I think that everyone has a perfume that is so completely evocative, so emotionally relevant that a simple waft of it can spin you back decades. Such is it with me and Shalimar. So many have such a strong love/hate relationship with this scent, but I have always loved it and it me. It was the fragrance that my mother wore for her entire married life and my father used to buy it for her constantly and in every form because he adored it! I always assumed that she did too, but she confided in me several years before her death that she’d always hated it. I was surprised because it smelled absolutely devastating on her. She was an excellent wife in that respect and a bit of a contradiction , a feminist to the core and way before her time , however making my father happy was as she saw it” her most important job”. Fortunately she passed the knowledge on. The day that I married my husband, she pulled me into the back bedroom and said “Remember darling, you can buy your own things....so whatever he gives you, wear it to bed, even if it’s a toaster!” That alone has been the best piece of advice that I ever received from her with the exception of one other that I can’t share here...if you want to know, write me privately:)

 

Hedyfireandice


So wear Shalimar she did and some of my earliest memories of her are of that scent. Until about 2 years before her death, my parents went to hear the Cleveland Orchestra every Thursday night. I loved watching her dress for the symphony, she was unbelievably elegant. She would slip on one of several black dresses, comb back her raven colored hair and spray it into submission. Then she would put a bit of blush and paint on her lipstick, always the same “Fire and Ice red and then pick up her bottle of Shalimar. She had a ritual for it, a little behind her ears, a bit in her hair , her cleavage and around her ankles. To an impressionable 8 year old it was the most glamorous act ever. Then she would put on her opera length gray pearls, knot them twice and walk into the kitchen to find my father who would always be enchanted simply by the sight of her. She was completely gorgeous,when she was younger she looked just like Hedy Lamarr. My father would whisk her off into the night and I would be left to wonder about that magic, hoping someday that it would be my birthright too. She shared all of that part of herself with us, it was important to her. She was very generous in that way, a powerful priestess of love.

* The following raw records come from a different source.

/-- R243 to R250: types of each operation, `OPB`, destination pairs, scopes and orders, and the `RED` column of Table 6.4. -/
theorem test_wf_atomics :
    let r : AtmOp := { atmOp with data := 0, ret := false }
    let w : AtmOp := { atmOp with opb := .s 1, ord := .acq, scope := .device }
    allWf [.atom hdr atmOp, .atom hdr { atmOp with aop := 11, ty := .n64, opa := .v 8, opb := .v 10 }, .atom hdr { atmOp with aop := 12, ty := .bf16 },
      .red hdr { r with ord := .rel, scope := .device }, .waita hdr w] = true ∧
    noneWf [.atom hdr { atmOp with aop := 13 }, .atom hdr { atmOp with aop := 9 }, .atom hdr { atmOp with aop := 12 }, .atom hdr { atmOp with ty := .f32 },
      .atom hdr { atmOp with opb := .v 1 }, .atom hdr { atmOp with addr := .v 3 }, .atom hdr { atmOp with ty := .s64, data := 5 },
      .atom hdr { atmOp with aop := 11, ty := .n64, data := 2, opa := .v 8, opb := .v 10 }, .atom hdr { atmOp with ret := false },
      .atom hdr { atmOp with scope := .die }, .atom hdr { r with ord := .acq, scope := .die }, .red hdr { r with aop := 7 },
      .red hdr atmOp, .red hdr { r with ord := .acqrel, scope := .die }, .red hdr { r with opb := .v 1 }, .waita hdr { w with aop := 8 },
      .waita hdr { w with ty := .f32 }, .waita hdr { w with opb := .v 8 }, .waita hdr { w with ord := .plain, scope := .flock }] = true := by
  decide

/-- R255 to R261, R271, R272: kinds, destinations, tokens, the group of a `CPYM` and the register group of `TIDW`. -/
theorem test_wf_engine :
    let t : EngOp := { engOp with cb := 120 }
    allWf [.cpy hdr engOp, .cpy hdr { engOp with kind := 3, dst := 127 }, .cpy hdr { engOp with kind := 4, tid := 0 },
      .cpym hdr { engOp with mcg := 3 }, .gath hdr { engOp with kind := 7, dst := 0x3FFFFF }, .coll hdr { engOp with kind := 2, dst := 0x2FFF },
      .tidw hdr t] = true ∧
    noneWf [.cpy hdr { engOp with mcg := 1 }, .cpy hdr { engOp with tokn := 1 }, .cpy hdr { engOp with dst := 0x100000 },
      .cpy hdr { engOp with kind := 2, dst := 4096 }, .cpy hdr { engOp with kind := 3, dst := 128 }, .cpy hdr { engOp with kind := 4 },
      .cpy hdr { engOp with kind := 5 }, .cpym hdr engOp, .cpym hdr { engOp with mcg := 3, kind := 1 }, .gath hdr { engOp with dst := 0x100000 },
      .gath hdr { engOp with kind := 3, dst := 128 }, .coll hdr { engOp with kind := 3 }, .coll hdr { engOp with dst := 0x3000 },
      .coll hdr { engOp with dst := 0x4000 }, .tidw hdr { t with cb := 121 }, .tidr hdr { t with tag := 1 }, .tidr hdr { t with dst := 1 }] = true := by
  decide

/-- Table 10.3: the fields that an entry does not use, row and register limits, and the programs of `MPROG`. -/
theorem test_wf_matrix :
    allWf [.mzero { mtxOp with bank := 1 }, .mma { mtxOp with tida := 4095, k := 1, plog := 6 }, .mst { mtxOp with tidb := 63, md := 6 },
      .mscale { mtxOp with md := 1 }, .marr { mtxOp with mbar := 3 }, .mwaitb { mtxOp with md := 1 }, .mloop { mtxOp with k := 5, cb := 1 },
      .mprog { mtxOp with md := 8 * 15, cb := 48, k := 3 }, .mend mtxOp] = true ∧
    noneWf [.mzero { mtxOp with tida := 1 }, .mzero { mtxOp with cb := 3 }, .mma mtxOp, .mma { mtxOp with k := 1, plog := 7 }, .mma { mtxOp with k := 1, md := 64 },
      .mma { mtxOp with k := 1, cb := 64 }, .mma { mtxOp with k := 1, mbar := 1 }, .mst { mtxOp with tidb := 64 }, .mst { mtxOp with md := 7 },
      .mscale { mtxOp with md := 2 }, .mbias { mtxOp with k := 1 }, .marr { mtxOp with md := 1 }, .mwaitb { mtxOp with md := 2 },
      .mloop { mtxOp with plog := 1 }, .mprog { mtxOp with md := 6 }, .mprog { mtxOp with md := 8 * 15, cb := 49 }, .mprog { mtxOp with md := 2 + 8 },
      .mprog { mtxOp with md := 2, tida := 64 }, .mprog { mtxOp with md := 1, tida := 1 }, .mprog { mtxOp with md := 4, k := 1 },
      .mend { mtxOp with mbar := 1 }] = true := by
  decide

/-- R150, R161: types of a half, unread sources, ports, and halves that meet. -/
theorem test_wf_pairs :
    let b : PairHalf := { half with dst := 6, sa := .v 4, sb := .v 5 }
    allWf [.pairWord half b, .pairWord half { b with op := .mov, sb := .v 0 }, .pairWord { half with len := true, lat := 1 } b] = true ∧
    noneWf [.pairWord { half with op := .fadd } b, .pairWord { half with op := .mov } b, .pairWord { half with lat := 1 } b,
      .pairWord { half with nwb := true } b, .pairWord half { b with dst := 2 }, .pairWord half { b with sa := .v 2 }, .pairWord { half with op := .mad } b,
      .pairWord { half with sa := .v 8, sb := .v 12 } { b with sa := .v 16, sb := .v 20 }, .pairWord { half with sa := .c 49, ty := .s16 } b,
      .pairWord { half with len := true, lat := 1 } { b with len := true, lat := 1 },
      .pairWord { half with len := true, lat := 1 } { b with sa := .lat 1 }] = true := by
  decide

/-! ### Words of the spec's tables and examples, decoded -/

/-- The decoder reads `i` from the word; it refuses the word with `e`. -/
def reads (k : LineKind) (w : IWord) (i : Instr) : Bool := match decode k w with | .ok j => j = i | .error _ => false
def refuses (k : LineKind) (w : IWord) (e : DecErr) : Bool := match decode k w with | .ok _ => false | .error f => f = e

/-- `SSUB.S64 s16, s2, 5` is `FMT` 3, `OPC` 2, `GRD` 15, `SD` 16, `SA` 262, `TY` 7, `IMM` 5, `IMMSEL` 1
(Tables 5.4, 5.6 and 6.1). -/
theorem test_decode_sc : reads .code 0x1817_8000_8418_0070_0000_0058#96 (.ssub hdr { sd := 16, sa := .s 2, sb := .v 0, ty := .s64, imm := 5, immsel := true }) = true := by decide +kernel
/-- `MFROMS m1, s3, 4`: `FMT` 9, `OPC` 11, `GRD` 15, `MD` 1, `OPND` 263, `MOP` 4. -/
theorem test_decode_msk : reads .code 0x485F_8000_4020_E400_0000_0000#96 (.mfroms hdr { md := 1, ma := 0, mb := 0, opnd := .s 3, mop := 4 }) = true := by decide +kernel
/-- `VROT.B32 v1, v2, 3`: `FMT` 7, `OPC` 2, `GRD` 15, `DST` 1, `SA` 2, `SB` 391, `MMEM` 15, `TY` 0. -/
theorem test_decode_xl : reads .code 0x3817_8000_0405_87F0_0000_0000#96 (.vrot hdr { dst := 1, sa := .v 2, sb := .c 3, mmem := 15, xop := 0, ty := .b32, md := 0 }) = true := by decide +kernel
/-- The `SPLIT` of chapter 07's example (4). -/
theorem test_decode_br : reads .code 0x201F_8000_0008_0000_0018_0004#96 (.split hdr { bc := 0, ss := 0, mb := 1, off := 3, joff := 4 }) = true := by decide +kernel
/-- The `EXIT` and the guarded `VSUB` of Table 5.12. -/
theorem test_decode_exit : reads .code 0x2047_8000_0000_0000_0000_0000#96 (.exit hdr { brOp with off := 0 }) = true := by decide +kernel
theorem test_decode_guarded : reads .code 0x0810_4000_1006_0200_0400_0000#96 (.vsub { hdr with grd := 0, gneg := true } { vrOp with dst := 4, sa := .v 3, sb := .v 2 }) = true := by decide +kernel
/-- Table 5.12: `VMOVI.S32 v0, 5`, and `VMUL.S32 _>lat1, v0, v0`, whose `NWB`, `LEN` and `LAT` are set. -/
theorem test_decode_vi : reads .code 0x100F_8000_0000_1000_0000_000A#96 (.vmovi hdr { viOp with dst := 0, ty := .s32 }) = true := by
  decide +kernel
theorem test_decode_latch : reads .code 0x081F_8034_0000_0000_0400_0000#96 (.vmul { hdr with nwb := true, len := true, lat := 1 } { vrOp with dst := 0, sa := .v 0, sb := .v 0 }) = true := by decide +kernel
/-- Table 5.12, the paired slot. -/
theorem test_decode_pair : reads .code 0xF80F_8010_0002_20FC_00C0_3861#96 (.pairWord half { half with op := .mul, dst := 3, sa := .v 1, sb := .c 2 }) = true := by decide +kernel
/-- The `VQNT` of chapter 08: `SCL` is the inline constant 0.5. -/
theorem test_decode_cv : reads .code 0x4017_8000_0C03_B54B_0400_0000#96 (.vqnt hdr { cvOp with dst := 3, scl := .c 49, dty := .e4m3, amx := true }) = true := by decide +kernel
/-- The `CURVE` of chapter 13 (10), and the `LAUNCH` of chapter 17 (2). -/
theorem test_decode_sys : reads .code 0x0047_8000_7000_0000_0000_0003#96 (.curve hdr { sysOp with sd := 14, imm := 3 }) = true ∧
    reads .code 0x002F_8000_5414_0000_0000_0000#96 (.launch hdr { sysOp with sd := 10, sa := .s 1 }) = true := by decide +kernel
/-- The `FSYNC` of chapter 20 (5). -/
theorem test_decode_syn : reads .code 0x502F_8000_0200_C000_0000_0000#96 (.fsync hdr { synOp with scope := .fold }) = true := by
  decide +kernel
/-- The gather of chapter 18 (5). -/
theorem test_decode_mem : reads .code 0x280F_8000_200C_0000_0010_0000#96 (.vld hdr { memOp with data := 8, addr := .v 6, space := .global }) = true := by decide +kernel
/-- The scatter-add of chapter 18 (7) and the `RED` of chapter 20 (9). -/
theorem test_decode_atm : reads .code 0x300F_8000_0018_0800_0000_0000#96 (.atom hdr { atmOp with data := 0, addr := .v 12, opa := .v 8, ret := false }) = true ∧
    reads .code 0x3010_8000_020B_8500_00C8_0000#96 (.red { hdr with grd := 1 } { atmOp with data := 0, addr := .s 1, opa := .c 1, ty := .n32, scope := .device, ord := .rel, ret := false }) = true := by
  decide +kernel
/-- The `CPY` of chapter 20 (3). -/
theorem test_decode_eng : reads .code 0x580F_8000_01CA_0000_0000_0000#96 (.cpy hdr { engOp with tid := 7, cb := 20 }) = true := by
  decide +kernel
/-- The `MMA` of chapter 14 (15), in a line of the matrix stream; in a code line the format is not one (R162). -/
theorem test_decode_mtx : reads .matrix 0x6017_8000_00C0_0800_0004_0000#96 (.mma { mtxOp with tida := 3, tidb := 2, k := 2 }) = true ∧
    refuses .code 0x6017_8000_00C0_0800_0004_0000#96 .format = true := by decide +kernel
/-- R143, R157, Table 5.9: a reserved format, an unassigned opcode before a reserved type, and a nonzero zero field. -/
theorem test_decode_refusals : refuses .code 0x9807_8000_0000_0000_0000_0000#96 .format = true ∧
    refuses .code 0x08BF_8000_0603_8B00_4C00_0000#96 .opc = true ∧ refuses .code 0x2047_8000_0000_0000_0000_0001#96 .field = true := by
  decide +kernel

She had a beautiful closet for us growing up, a dress up closet filled with all kinds of wonderful things that she’d outgrown. Velvet capes and beautiful high heels, shawls and scarves. We would play in it for hours and when I had put together the perfect outfit she would take me into the bathroom and fix my makeup, always finishing with just a touch of her perfume. I loved it, especially the black and burgundy velvet cape that I would always wear. But most of all, I loved her Shalimar. I have always found it to be a warm and enveloping fragrance, very very sexy. Shalimar lingers like a kiss from just the right man, one who knows you well and yet adores the mysteriousness about you that he can’t quite understand. Wearing Shalimar reconnects me with the old stories of the Sacred Prostitutes of Isis, who spent hours preparing themselves in their temples to receive the passions of strangers coming to worship them embodied as the sacred feminine on earth. I can imagine spending hours brushing my hair, anointing myself with sacred oils, preparing myself for that passion. I love it’s vanilla qualities, the musky balsam and benzoin with the hints of leather and the strange seductiveness of orris. I love that when I wear it I feel absolutely gorgeous and ready for love.

Shortly after my mother’s death I inherited her gray pearls. Receiving them was only one of the many rites of passage associated with my mothers dying but putting on those pearls felt more than a little strange for they sang of her soul and I wanted her to be there with me instead laughing and putting on her lipstick. With a deep sigh I looped them around my neck, knotted them and took a deep breath and there it was, the scent of her Shalimar leaving me spinning happily back in time suddenly and completely unafraid and no longer alone.